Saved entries
/-- A byte at the upper limit. -/
theorem witness_OperandOfEachMode_byte :
    Permitted byteAtLimit 0x01FF 1 ∧ region 0x01FF ≠ .attr ∧
      byteAtLimit.byteAt 0x01FF = some 0x34 := ⟨permitted_iff (by decide), by decide, by decide⟩

/-- The first word and the last attribute byte of the video area, the word's second byte held. -/
theorem witness_OperandOfEachMode_attr :
    Permitted videoState 0xE000 2 ∧ region 0xE000 = .attr ∧ videoState.byteAt 0xE001 = some 0x41 ∧
      Permitted videoState 0xEFFE 1 ∧ region 0xEFFE = .attr :=
  ⟨permitted_iff (by decide), by decide, by decide, permitted_iff (by decide), by decide⟩

/-- An odd address; the first word and byte past the upper limit, and the last below the lower one; privileged mode. -/
theorem witness_AccessChecksInOrder :
    (0xFFFF : Word).toNat % 2 = 1 ∧ (0x3000 : Word).toNat % 2 = 0 ∧ usr.flags.p = false ∧
      (usr.mphigh.toNat < (0x3000 : Word).toNat + 1) ∧ (usr.mphigh.toNat < (0x3000 : Word).toNat) ∧
      ((0x00FE : Word).toNat < usr.mplow.toNat) ∧ sys.flags.p = true := by
  decide

/-- A word at the top of memory, and one that begins with a reserved attribute byte. -/
theorem witness_StoreChangesItsBytesAlone :
    Permitted sys 0xFFFE 2 ∧ Writable 0xFFFE 2 ∧ Permitted sys 0xE000 2 ∧ Writable 0xE000 2 := by
  refine ⟨permitted_iff ?_, writable_of ?_, permitted_iff ?_, writable_of ?_⟩ <;> decide

/-- A video byte and a reserved attribute byte. -/
theorem witness_StoreChangesItsBytesAlone_byte :
    Permitted sys 0xEFFF 1 ∧ Writable 0xEFFF 1 ∧ Permitted sys 0xE000 1 ∧ Writable 0xE000 1 := by
  refine ⟨permitted_iff ?_, writable_of ?_, permitted_iff ?_, writable_of ?_⟩ <;> decide

/-- The last word and the first byte of the ROM. -/
theorem witness_StoreChangesItsBytesAlone_rom :
    Permitted sys 0xFFDE 2 ∧ region 0xFFDE = .rom ∧ Permitted sys 0xF000 1 ∧ region 0xF000 = .rom := by
  refine ⟨permitted_iff ?_, ?_, permitted_iff ?_, ?_⟩ <;> decide

/-- A store of a word at 0200h. -/
def storing : State := start [(.g 0, 0xBEEF)] [(0x0100, 0x1000), (0x0102, 0x0200), (0xF000, 0x1234)]

theorem witness_EveryStepKeepsMemoryForm :
    Memory.wf storing.mem = true ∧ (after storing fun t => wordAt t 0x0200) = some (some 0xBE, some 0xEF) := by
  decide

/-- A run of one step, with a program in the ROM. -/
theorem witness_NoRunChangesRom :
    ∃ t, Reaches storing t ∧ t.byteAt 0xF000 = some 0x12 := by
  refine ⟨_, .step (.refl storing) (by rfl), ?_⟩
  decide

theorem witness_EncodeOfDecode :
    decodeBytes [0xA1, 0xF1, 0x00, 0x10, 0xFF] = .ok (.jmp (.index 0x0010 (.g 1)), [0xFF]) := by
  decide

theorem witness_JumpConditionTable :
    (0xA1 : Byte) ∈ [(0xA0 : Byte), 0xA1, 0xA6] ∧ (0xA6 : Byte) ∈ [(0xA0 : Byte), 0xA1, 0xA6] ∧
      decode (firstWord 0xA6 0xE 0x5) 0 = .ok (.jls (.indr (.g 5))) ∧ (0xAE : Byte) ∈ [(0xA8 : Byte), 0xA9, 0xAE] ∧
      decode (firstWord 0xAE 0 0x3) 0 = .ok (.call (.indr (.g 3))) := by
  and_intros <;> decide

__Task objective__
Each entry above is to be written out exactly.

__Task output__
/-- A byte at the upper limit. -/
theorem witness_OperandOfEachMode_byte :
    Permitted byteAtLimit 0x01FF 1 ∧ region 0x01FF ≠ .attr ∧
      byteAtLimit.byteAt 0x01FF = some 0x34 := ⟨permitted_iff (by decide), by decide, by decide⟩

/-- The first word and the last attribute byte of the video area, the word's second byte held. -/
theorem witness_OperandOfEachMode_attr :
    Permitted videoState 0xE000 2 ∧ region 0xE000 = .attr ∧ videoState.byteAt 0xE001 = some 0x41 ∧
      Permitted videoState 0xEFFE 1 ∧ region 0xEFFE = .attr :=
  ⟨permitted_iff (by decide), by decide, by decide, permitted_iff (by decide), by decide⟩

/-- An odd address; the first word and byte past the upper limit, and the last below the lower one; privileged mode. -/
theorem witness_AccessChecksInOrder :
    (0xFFFF : Word).toNat % 2 = 1 ∧ (0x3000 : Word).toNat % 2 = 0 ∧ usr.flags.p = false ∧
      (usr.mphigh.toNat < (0x3000 : Word).toNat + 1) ∧ (usr.mphigh.toNat < (0x3000 : Word).toNat) ∧
      ((0x00FE : Word).toNat < usr.mplow.toNat) ∧ sys.flags.p = true := by
  decide

/-- A word at the top of memory, and one that begins with a reserved attribute byte. -/
theorem witness_StoreChangesItsBytesAlone :
    Permitted sys 0xFFFE 2 ∧ Writable 0xFFFE 2 ∧ Permitted sys 0xE000 2 ∧ Writable 0xE000 2 := by
  refine ⟨permitted_iff ?_, writable_of ?_, permitted_iff ?_, writable_of ?_⟩ <;> decide

/-- A video byte and a reserved attribute byte. -/
theorem witness_StoreChangesItsBytesAlone_byte :
    Permitted sys 0xEFFF 1 ∧ Writable 0xEFFF 1 ∧ Permitted sys 0xE000 1 ∧ Writable 0xE000 1 := by
  refine ⟨permitted_iff ?_, writable_of ?_, permitted_iff ?_, writable_of ?_⟩ <;> decide

/-- The last word and the first byte of the ROM. -/
theorem witness_StoreChangesItsBytesAlone_rom :
    Permitted sys 0xFFDE 2 ∧ region 0xFFDE = .rom ∧ Permitted sys 0xF000 1 ∧ region 0xF000 = .rom := by
  refine ⟨permitted_iff ?_, ?_, permitted_iff ?_, ?_⟩ <;> decide

/-- A store of a word at 0200h. -/
def storing : State := start [(.g 0, 0xBEEF)] [(0x0100, 0x1000), (0x0102, 0x0200), (0xF000, 0x1234)]

theorem witness_EveryStepKeepsMemoryForm :
    Memory.wf storing.mem = true ∧ (after storing fun t => wordAt t 0x0200) = some (some 0xBE, some 0xEF) := by
  decide

/-- A run of one step, with a program in the ROM. -/
theorem witness_NoRunChangesRom :
    ∃ t, Reaches storing t ∧ t.byteAt 0xF000 = some 0x12 := by
  refine ⟨_, .step (.refl storing) (by rfl), ?_⟩
  decide

theorem witness_EncodeOfDecode :
    decodeBytes [0xA1, 0xF1, 0x00, 0x10, 0xFF] = .ok (.jmp (.index 0x0010 (.g 1)), [0xFF]) := by
  decide

theorem witness_JumpConditionTable :
    (0xA1 : Byte) ∈ [(0xA0 : Byte), 0xA1, 0xA6] ∧ (0xA6 : Byte) ∈ [(0xA0 : Byte), 0xA1, 0xA6] ∧
      decode (firstWord 0xA6 0xE 0x5) 0 = .ok (.jls (.indr (.g 5))) ∧ (0xAE : Byte) ∈ [(0xA8 : Byte), 0xA9, 0xAE] ∧
      decode (firstWord 0xAE 0 0x3) 0 = .ok (.call (.indr (.g 3))) := by
  and_intros <;> decide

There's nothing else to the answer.